2015-06-09 18:54:58.804 19459 TRACE oslo.messaging.rpc.dispatcher libvirtError: Failed to open file '/dev/disk/by-path/ip-10.17.150.69:3260-iscsi-iqn.2010-10.org.openstack:volume-ab377917-b1fa-416a-b001-ef6b9ff09715-lun-1': No such device or address

When attempting to discover the targets the following errors were seen:

# iscsiadm -m discovery -t st -p 10.17.150.69:3260
iscsiadm: Connection to Discovery Address 10.17.150.69 closed
iscsiadm: Login I/O error, failed to receive a PDU
iscsiadm: retrying discovery login to 10.17.150.69

2015-06-09 19:23:43.073 19459 TRACE oslo.messaging.rpc.dispatcher Command: sudo nova-rootwrap /etc/nova/rootwrap.conf iscsiadm -m node -T iqn.2010-10.org.openstack:volume-ab377917-b1fa-416a-b001-ef6b9ff09715 -p 10.17.150.69:3260 --rescan
2015-06-09 19:23:43.073 19459 TRACE oslo.messaging.rpc.dispatcher Exit code: 21
2015-06-09 19:23:43.073 19459 TRACE oslo.messaging.rpc.dispatcher Stdout: u''
2015-06-09 19:23:43.073 19459 TRACE oslo.messaging.rpc.dispatcher Stderr: u'iscsiadm: No session found.\n'

On the cinder node:

015-06-09 18:29:18.882 1411 ERROR cinder.volume.manager [req-62b66a03-c879-482c-8be5-942e5b35180d - - - - -] Failed to re-export volume ab377917-b1fa-416a-b001-ef6b9ff09715: setting to error state
2015-06-09 18:29:18.883 1411 ERROR cinder.volume.manager [req-62b66a03-c879-482c-8be5-942e5b35180d - - - - -] Failed to create iscsi target for volume volume-ab377917-b1fa-416a-b001-ef6b9ff09715.
2015-06-09 18:29:18.883 1411 TRACE cinder.volume.manager Traceback (most recent call last):
2015-06-09 18:29:18.883 1411 TRACE cinder.volume.manager File "/usr/local/lib/python2.7/dist-packages/cinder/volume/manager.py", line 276, in init_host
2015-06-09 18:29:18.883 1411 TRACE cinder.volume.manager self.driver.ensure_export(ctxt, volume)
2015-06-09 18:29:18.883 1411 TRACE cinder.volume.manager File "/usr/local/lib/python2.7/dist-packages/osprofiler/profiler.py", line 105, in wrapper
2015-06-09 18:29:18.883 1411 TRACE cinder.volume.manager return f(*args, **kwargs)
2015-06-09 18:29:18.883 1411 TRACE cinder.volume.manager File "/usr/local/lib/python2.7/dist-packages/cinder/volume/drivers/lvm.py", line 543, in ensure_export
2015-06-09 18:29:18.883 1411 TRACE cinder.volume.manager self.configuration)
2015-06-09 18:29:18.883 1411 TRACE cinder.volume.manager File "/usr/local/lib/python2.7/dist-packages/cinder/volume/iscsi.py", line 116, in ensure_export
2015-06-09 18:29:18.883 1411 TRACE cinder.volume.manager write_cache=conf.iscsi_write_cache)
2015-06-09 18:29:18.883 1411 TRACE cinder.volume.manager File "/usr/local/lib/python2.7/dist-packages/cinder/brick/iscsi/iscsi.py", line 249, in create_iscsi_target
2015-06-09 18:29:18.883 1411 TRACE cinder.volume.manager raise exception.ISCSITargetCreateFailed(volume_id=vol_id)
2015-06-09 18:29:18.883 1411 TRACE cinder.volume.manager ISCSITargetCreateFailed: Failed to create iscsi target for volume volume-ab377917-b1fa-416a-b001-ef6b9ff09715.

The short term fix was to hack mysql and set attach_status=“detached”. I could then re-attach the volume to the instance.
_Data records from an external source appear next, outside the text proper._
-- ==== Sys2Proof/Syntax.lean ====
section
/-! DEFINITION. The commands of the block: one constructor for each row of spec/opcode_table.json, in the table's order.

A request command carries the request as it stands on the wire: the port whose link carries it, its tag and its payload
bytes. Its payload is any list of bytes, so a request with a wrong length, handle or encoding is a form of its row. -/

namespace Sys2Proof

/-- The commands (log entries 2 to 6 and 13 say how each row is read as a command). -/
inductive Instr where
  /-- SELECT_ACTIVE (R3): CLn_SEL_N of link `n` goes active. -/
  | selectActive (n : Port)
  /-- SELECT_INACTIVE (R7): CLn_SEL_N of link `n` goes inactive. -/
  | selectInactive (n : Port)
  /-- NOP (R8): a transaction on link `n` that carries a NOP frame. -/
  | nop (n : Port) (tag : Byte) (payload : List Byte)
  /-- DEVICE_RESET (R17): RESET_N is asserted and released, or power comes up; `selN` says whether CLn_SEL_N of link N is
  asserted at the release. -/
  | deviceReset (sel0 sel1 sel2 sel3 : Bool)
  /-- UNKNOWN_KIND (R23): a request whose kind byte is not a request kind. -/
  | unknownKind (n : Port) (kind tag : Byte) (payload : List Byte)
  /-- IDENTIFY (R150). -/
  | identify (n : Port) (tag : Byte) (payload : List Byte)
  /-- OPEN (R29, R30). -/
  | openSession (n : Port) (tag : Byte) (payload : List Byte)
  /-- CLOSE (R31). -/
  | closeSession (n : Port) (tag : Byte) (payload : List Byte)
  /-- QUERY_SESSION (R151). -/
  | querySession (n : Port) (tag : Byte) (payload : List Byte)
  /-- SET_TIMING (R39, R40). -/
  | setTiming (n : Port) (tag : Byte) (payload : List Byte)
  /-- FRAME_BOUNDARY (R44): the last active pixel of the frame is output. -/
  | frameBoundary
  /-- STALE (R145): the window in slot `w` becomes stale. -/
  | stale (w : WinSlot)
  /-- CREATE_SURFACE (R61, R62). -/
  | createSurface (n : Port) (tag : Byte) (payload : List Byte)
  /-- DESTROY_SURFACE (R69, R70). -/
  | destroySurface (n : Port) (tag : Byte) (payload : List Byte)
  /-- QUERY_SURFACE (R152). -/
  | querySurface (n : Port) (tag : Byte) (payload : List Byte)
  /-- QUERY_MEMORY (R155). -/
  | queryMemory (n : Port) (tag : Byte) (payload : List Byte)
  /-- QUERY_PANEL (R154). -/
  | queryPanel (n : Port) (tag : Byte) (payload : List Byte)
  /-- WRITE (R79). -/
  | write (n : Port) (tag : Byte) (payload : List Byte)
  /-- FILL (R80). -/
  | fill (n : Port) (tag : Byte) (payload : List Byte)
  /-- COPY (R81). -/
  | copy (n : Port) (tag : Byte) (payload : List Byte)
  /-- CHECKSUM (R82). -/
  | checksum (n : Port) (tag : Byte) (payload : List Byte)
  /-- JOB_COMPLETION (R91): the in-flight job completes. -/
  | jobCompletion
  /-- CREATE_WINDOW (R100, R101). -/
  | createWindow (n : Port) (tag : Byte) (payload : List Byte)
  /-- QUERY_WINDOW (R153). -/
  | queryWindow (n : Port) (tag : Byte) (payload : List Byte)
  /-- QUERY_LOAD (R156). -/
  | queryLoad (n : Port) (tag : Byte) (payload : List Byte)
  /-- COMMIT (R114). -/
  | commit (n : Port) (tag : Byte) (payload : List Byte)
  /-- ACQUIRE_ALERT (R136). -/
  | acquireAlert (n : Port) (tag : Byte) (payload : List Byte)
  /-- RELEASE_ALERT (R137). -/
  | releaseAlert (n : Port) (tag : Byte) (payload : List Byte)
  /-- QUERY_ALERT (R157). -/
  | queryAlert (n : Port) (tag : Byte) (payload : List Byte)
  /-- PIXEL_CLOCK (R42): one pixel clock passes. -/
  | pixelClock
  /-- BYTE_CLOCKED (R1): one rising edge of CLn_CLK, with CLn_DI at level `di`. -/
  | byteClocked (n : Port) (di : Bool)
  deriving DecidableEq, Repr

end Sys2Proof
end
That action created the state file in /var/lib/cinder/volume/. The down side to this fix was it created duplicate volumes on the instance:

nova show:
….
os-extended-volumes:volumes_attached | [{"id": "bc92b4ee-a6c4-430b-98c1-dbbb2ae22a78"}, {"id": "7cd4b5da-8990-49d1-adf9-ea72c6a7b976"}, {"id": "ab377917-b1fa-416a-b001-ef6b9ff09715"}, {"id": "ab377917-b1fa-416a-b001-ef6b9ff09715"}, {"id": "633b5b59-8e6c-45b3-9245-fd3d530b015a"}, {"id": "633b5b59-8e6c-45b3-9245-fd3d530b015a"}]
….

This caused issues for the tenant’s instance as the RAID volumes failed to activate. Once I cleaned up the nova.block_device_mapping and set deleted=1 for the duplicate entries, I was able to get the instance to see the correct volumes. It is unclear why the state files were removed from /var/lib/cinder/volumes. In hind site, these can be re-created by hand from the data in “nova.block_device_mapping” or prior to rolling this change out, the instances should be shutdown and volumes detached. Post update the volumes can be re-attached.